A. baumannii responded strongly to honey exposure; this species was consistently inhibited by all honeys at 11–19% concentrations. A. baumannii is especially problematic as a healthcare-associated infectious agent. It is not the most common SSI agent, but it has a very high rate of resistance against all known antibiotics [2]. A. baumannii is not ubiquitous nor a part of normal flora; it only exists as an HAI [31]. In light of all this, it is especially noteworthy that honey seems to work well against A. baumannii (Overall MIC = 15.7%, n = 33).

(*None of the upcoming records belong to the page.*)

theorem sclR_kept {f : Word → Word → Word} {core : Nat} {rd : Nat} {ra : Nat} {rb : Nat} {s : State} (h0 : Kept kq kn s) : OutKept kq kn (sclR f core rd ra rb s) := by
  unfold sclR
  try dsimp only
  repeat' first
    | with_reducible assumption | with_reducible apply CoreState.sclWrite_kept | with_reducible apply State.setCore_kept
    | with_reducible apply onLive_kept | with_reducible apply OutKept.next | with_reducible apply OutKept.fault
    | with_reducible apply Kept.core (q := kq) (n := kn) | intro _ | dsimp only

theorem sclF_kept {f : Word → Word → Word} {core : Nat} {rd : Nat} {ra : Nat} {rb : Nat} {s : State} (h0 : Kept kq kn s) : OutKept kq kn (sclF f core rd ra rb s) := by
  unfold sclF
  try dsimp only
  repeat' first
    | with_reducible assumption | with_reducible apply CoreState.sclWriteFp_kept | with_reducible apply State.setCore_kept
    | with_reducible apply onLive_kept | with_reducible apply OutKept.next | with_reducible apply OutKept.fault
    | with_reducible apply Kept.core (q := kq) (n := kn) | intro _ | dsimp only

theorem sclI_kept {f : Word → Word → Word} {core : Nat} {rd : Nat} {ra : Nat} {imm : BitVec 16} {s : State} (h0 : Kept kq kn s) : OutKept kq kn (sclI f core rd ra imm s) := by
  unfold sclI
  try dsimp only
  repeat' first
    | with_reducible assumption | with_reducible apply CoreState.sclWrite_kept | with_reducible apply State.setCore_kept
    | with_reducible apply onLive_kept | with_reducible apply OutKept.next | with_reducible apply OutKept.fault
    | with_reducible apply Kept.core (q := kq) (n := kn) | intro _ | dsimp only

theorem sclD_kept {f : Word → Word → Word} {core : Nat} {rd : Nat} {ra : Nat} {rb : Nat} {s : State} (h0 : Kept kq kn s) : OutKept kq kn (sclD f core rd ra rb s) := by
  unfold sclD
  try dsimp only
  repeat' first
    | with_reducible assumption | with_reducible apply CoreState.sclFault_kept | with_reducible apply CoreState.sclWrite_kept
    | with_reducible apply State.setCore_kept | with_reducible apply onLive_kept | with_reducible apply OutKept.next
    | with_reducible apply OutKept.fault | with_reducible apply Kept.core (q := kq) (n := kn) | split | intro _ | dsimp only

theorem execAdd_kept {core : Nat} {rd : Fin 32} {ra : Fin 32} {rb : Fin 32} {s : State} (h0 : Kept kq kn s) : OutKept kq kn (execAdd core rd ra rb s) := by
  unfold execAdd
  try dsimp only
  repeat' first
    | with_reducible assumption | with_reducible apply sclR_kept | with_reducible apply OutKept.next
    | with_reducible apply OutKept.fault | with_reducible apply Kept.core (q := kq) (n := kn) | dsimp only

theorem execSub_kept {core : Nat} {rd : Fin 32} {ra : Fin 32} {rb : Fin 32} {s : State} (h0 : Kept kq kn s) : OutKept kq kn (execSub core rd ra rb s) := by
  unfold execSub
  try dsimp only
  repeat' first
    | with_reducible assumption | with_reducible apply sclR_kept | with_reducible apply OutKept.next
    | with_reducible apply OutKept.fault | with_reducible apply Kept.core (q := kq) (n := kn) | dsimp only

theorem execAnd_kept {core : Nat} {rd : Fin 32} {ra : Fin 32} {rb : Fin 32} {s : State} (h0 : Kept kq kn s) : OutKept kq kn (execAnd core rd ra rb s) := by
  unfold execAnd
  try dsimp only
  repeat' first
    | with_reducible assumption | with_reducible apply sclR_kept | with_reducible apply OutKept.next
    | with_reducible apply OutKept.fault | with_reducible apply Kept.core (q := kq) (n := kn) | dsimp only

theorem execOr_kept {core : Nat} {rd : Fin 32} {ra : Fin 32} {rb : Fin 32} {s : State} (h0 : Kept kq kn s) : OutKept kq kn (execOr core rd ra rb s) := by
  unfold execOr
  try dsimp only
  repeat' first
    | with_reducible assumption | with_reducible apply sclR_kept | with_reducible apply OutKept.next
    | with_reducible apply OutKept.fault | with_reducible apply Kept.core (q := kq) (n := kn) | dsimp only

theorem execXor_kept {core : Nat} {rd : Fin 32} {ra : Fin 32} {rb : Fin 32} {s : State} (h0 : Kept kq kn s) : OutKept kq kn (execXor core rd ra rb s) := by
  unfold execXor
  try dsimp only
  repeat' first
    | with_reducible assumption | with_reducible apply sclR_kept | with_reducible apply OutKept.next
    | with_reducible apply OutKept.fault | with_reducible apply Kept.core (q := kq) (n := kn) | dsimp only

theorem execSll_kept {core : Nat} {rd : Fin 32} {ra : Fin 32} {rb : Fin 32} {s : State} (h0 : Kept kq kn s) : OutKept kq kn (execSll core rd ra rb s) := by
  unfold execSll
  try dsimp only
  repeat' first
    | with_reducible assumption | with_reducible apply sclR_kept | with_reducible apply OutKept.next
    | with_reducible apply OutKept.fault | with_reducible apply Kept.core (q := kq) (n := kn) | dsimp only

theorem execSrl_kept {core : Nat} {rd : Fin 32} {ra : Fin 32} {rb : Fin 32} {s : State} (h0 : Kept kq kn s) : OutKept kq kn (execSrl core rd ra rb s) := by
  unfold execSrl
  try dsimp only
  repeat' first
    | with_reducible assumption | with_reducible apply sclR_kept | with_reducible apply OutKept.next
    | with_reducible apply OutKept.fault | with_reducible apply Kept.core (q := kq) (n := kn) | dsimp only

theorem execSra_kept {core : Nat} {rd : Fin 32} {ra : Fin 32} {rb : Fin 32} {s : State} (h0 : Kept kq kn s) : OutKept kq kn (execSra core rd ra rb s) := by
  unfold execSra
  try dsimp only
  repeat' first
    | with_reducible assumption | with_reducible apply sclR_kept | with_reducible apply OutKept.next
    | with_reducible apply OutKept.fault | with_reducible apply Kept.core (q := kq) (n := kn) | dsimp only

theorem execSlt_kept {core : Nat} {rd : Fin 32} {ra : Fin 32} {rb : Fin 32} {s : State} (h0 : Kept kq kn s) : OutKept kq kn (execSlt core rd ra rb s) := by
  unfold execSlt
  try dsimp only
  repeat' first
    | with_reducible assumption | with_reducible apply sclR_kept | with_reducible apply OutKept.next
    | with_reducible apply OutKept.fault | with_reducible apply Kept.core (q := kq) (n := kn) | dsimp only

theorem execSltu_kept {core : Nat} {rd : Fin 32} {ra : Fin 32} {rb : Fin 32} {s : State} (h0 : Kept kq kn s) : OutKept kq kn (execSltu core rd ra rb s) := by
  unfold execSltu
  try dsimp only
  repeat' first
    | with_reducible assumption | with_reducible apply sclR_kept | with_reducible apply OutKept.next
    | with_reducible apply OutKept.fault | with_reducible apply Kept.core (q := kq) (n := kn) | dsimp only

theorem execMul_kept {core : Nat} {rd : Fin 32} {ra : Fin 32} {rb : Fin 32} {s : State} (h0 : Kept kq kn s) : OutKept kq kn (execMul core rd ra rb s) := by
  unfold execMul
  try dsimp only
  repeat' first
    | with_reducible assumption | with_reducible apply sclR_kept | with_reducible apply OutKept.next
    | with_reducible apply OutKept.fault | with_reducible apply Kept.core (q := kq) (n := kn) | dsimp only

theorem execMulhu_kept {core : Nat} {rd : Fin 32} {ra : Fin 32} {rb : Fin 32} {s : State} (h0 : Kept kq kn s) : OutKept kq kn (execMulhu core rd ra rb s) := by
  unfold execMulhu
  try dsimp only
  repeat' first
    | with_reducible assumption | with_reducible apply sclR_kept | with_reducible apply OutKept.next
    | with_reducible apply OutKept.fault | with_reducible apply Kept.core (q := kq) (n := kn) | dsimp only

theorem execDivu_kept {core : Nat} {rd : Fin 32} {ra : Fin 32} {rb : Fin 32} {s : State} (h0 : Kept kq kn s) : OutKept kq kn (execDivu core rd ra rb s) := by
  unfold execDivu
  try dsimp only
  repeat' first
    | with_reducible assumption | with_reducible apply sclD_kept | with_reducible apply OutKept.next
    | with_reducible apply OutKept.fault | with_reducible apply Kept.core (q := kq) (n := kn) | dsimp only

theorem execRemu_kept {core : Nat} {rd : Fin 32} {ra : Fin 32} {rb : Fin 32} {s : State} (h0 : Kept kq kn s) : OutKept kq kn (execRemu core rd ra rb s) := by
  unfold execRemu
  try dsimp only
  repeat' first
    | with_reducible assumption | with_reducible apply sclD_kept | with_reducible apply OutKept.next
    | with_reducible apply OutKept.fault | with_reducible apply Kept.core (q := kq) (n := kn) | dsimp only

theorem execAddi_kept {core : Nat} {rd : Fin 32} {ra : Fin 32} {imm : BitVec 16} {s : State} (h0 : Kept kq kn s) : OutKept kq kn (execAddi core rd ra imm s) := by
  unfold execAddi
  try dsimp only
  repeat' first
    | with_reducible assumption | with_reducible apply sclI_kept | with_reducible apply OutKept.next
    | with_reducible apply OutKept.fault | with_reducible apply Kept.core (q := kq) (n := kn) | dsimp only

theorem execAndi_kept {core : Nat} {rd : Fin 32} {ra : Fin 32} {imm : BitVec 16} {s : State} (h0 : Kept kq kn s) : OutKept kq kn (execAndi core rd ra imm s) := by
  unfold execAndi
  try dsimp only
  repeat' first
    | with_reducible assumption | with_reducible apply sclI_kept | with_reducible apply OutKept.next
    | with_reducible apply OutKept.fault | with_reducible apply Kept.core (q := kq) (n := kn) | dsimp only

theorem execOri_kept {core : Nat} {rd : Fin 32} {ra : Fin 32} {imm : BitVec 16} {s : State} (h0 : Kept kq kn s) : OutKept kq kn (execOri core rd ra imm s) := by
  unfold execOri
  try dsimp only
  repeat' first
    | with_reducible assumption | with_reducible apply sclI_kept | with_reducible apply OutKept.next
    | with_reducible apply OutKept.fault | with_reducible apply Kept.core (q := kq) (n := kn) | dsimp only

theorem execXori_kept {core : Nat} {rd : Fin 32} {ra : Fin 32} {imm : BitVec 16} {s : State} (h0 : Kept kq kn s) : OutKept kq kn (execXori core rd ra imm s) := by
  unfold execXori
  try dsimp only
  repeat' first
    | with_reducible assumption | with_reducible apply sclI_kept | with_reducible apply OutKept.next
    | with_reducible apply OutKept.fault | with_reducible apply Kept.core (q := kq) (n := kn) | dsimp only

theorem execSlli_kept {core : Nat} {rd : Fin 32} {ra : Fin 32} {imm : BitVec 16} {s : State} (h0 : Kept kq kn s) : OutKept kq kn (execSlli core rd ra imm s) := by
  unfold execSlli
  try dsimp only
  repeat' first
    | with_reducible assumption | with_reducible apply sclI_kept | with_reducible apply OutKept.next
    | with_reducible apply OutKept.fault | with_reducible apply Kept.core (q := kq) (n := kn) | dsimp only

theorem execSrli_kept {core : Nat} {rd : Fin 32} {ra : Fin 32} {imm : BitVec 16} {s : State} (h0 : Kept kq kn s) : OutKept kq kn (execSrli core rd ra imm s) := by
  unfold execSrli
  try dsimp only
  repeat' first
    | with_reducible assumption | with_reducible apply sclI_kept | with_reducible apply OutKept.next
    | with_reducible apply OutKept.fault | with_reducible apply Kept.core (q := kq) (n := kn) | dsimp only

theorem execSrai_kept {core : Nat} {rd : Fin 32} {ra : Fin 32} {imm : BitVec 16} {s : State} (h0 : Kept kq kn s) : OutKept kq kn (execSrai core rd ra imm s) := by
  unfold execSrai
  try dsimp only
  repeat' first
    | with_reducible assumption | with_reducible apply sclI_kept | with_reducible apply OutKept.next
    | with_reducible apply OutKept.fault | with_reducible apply Kept.core (q := kq) (n := kn) | dsimp only

theorem execFadd_kept {core : Nat} {rd : Fin 32} {ra : Fin 32} {rb : Fin 32} {s : State} (h0 : Kept kq kn s) : OutKept kq kn (execFadd core rd ra rb s) := by
  unfold execFadd
  try dsimp only
  repeat' first
    | with_reducible assumption | with_reducible apply sclF_kept | with_reducible apply OutKept.next
    | with_reducible apply OutKept.fault | with_reducible apply Kept.core (q := kq) (n := kn) | dsimp only

theorem execFsub_kept {core : Nat} {rd : Fin 32} {ra : Fin 32} {rb : Fin 32} {s : State} (h0 : Kept kq kn s) : OutKept kq kn (execFsub core rd ra rb s) := by
  unfold execFsub
  try dsimp only
  repeat' first
    | with_reducible assumption | with_reducible apply sclF_kept | with_reducible apply OutKept.next
    | with_reducible apply OutKept.fault | with_reducible apply Kept.core (q := kq) (n := kn) | dsimp only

BORSA and VISA were included in this study because S. aureus remains the most common causative agent of SSI and is Priority 2 (high) on the 2017 WHO Priority Pathogens List for R&D of New Antibiotics [2,21]. Predictably, the results for both BORSA and VISA were very similar to each other. They followed the same pattern of floral source dependence in that they were best inhibited by manuka and summer Arkansas wildflower honeys. Overall, compared to the other species tested, S. aureus (MIC = 15.7%, n = 60) tended to be more susceptible to honey than the CREs (MIC = 22%, n = 64).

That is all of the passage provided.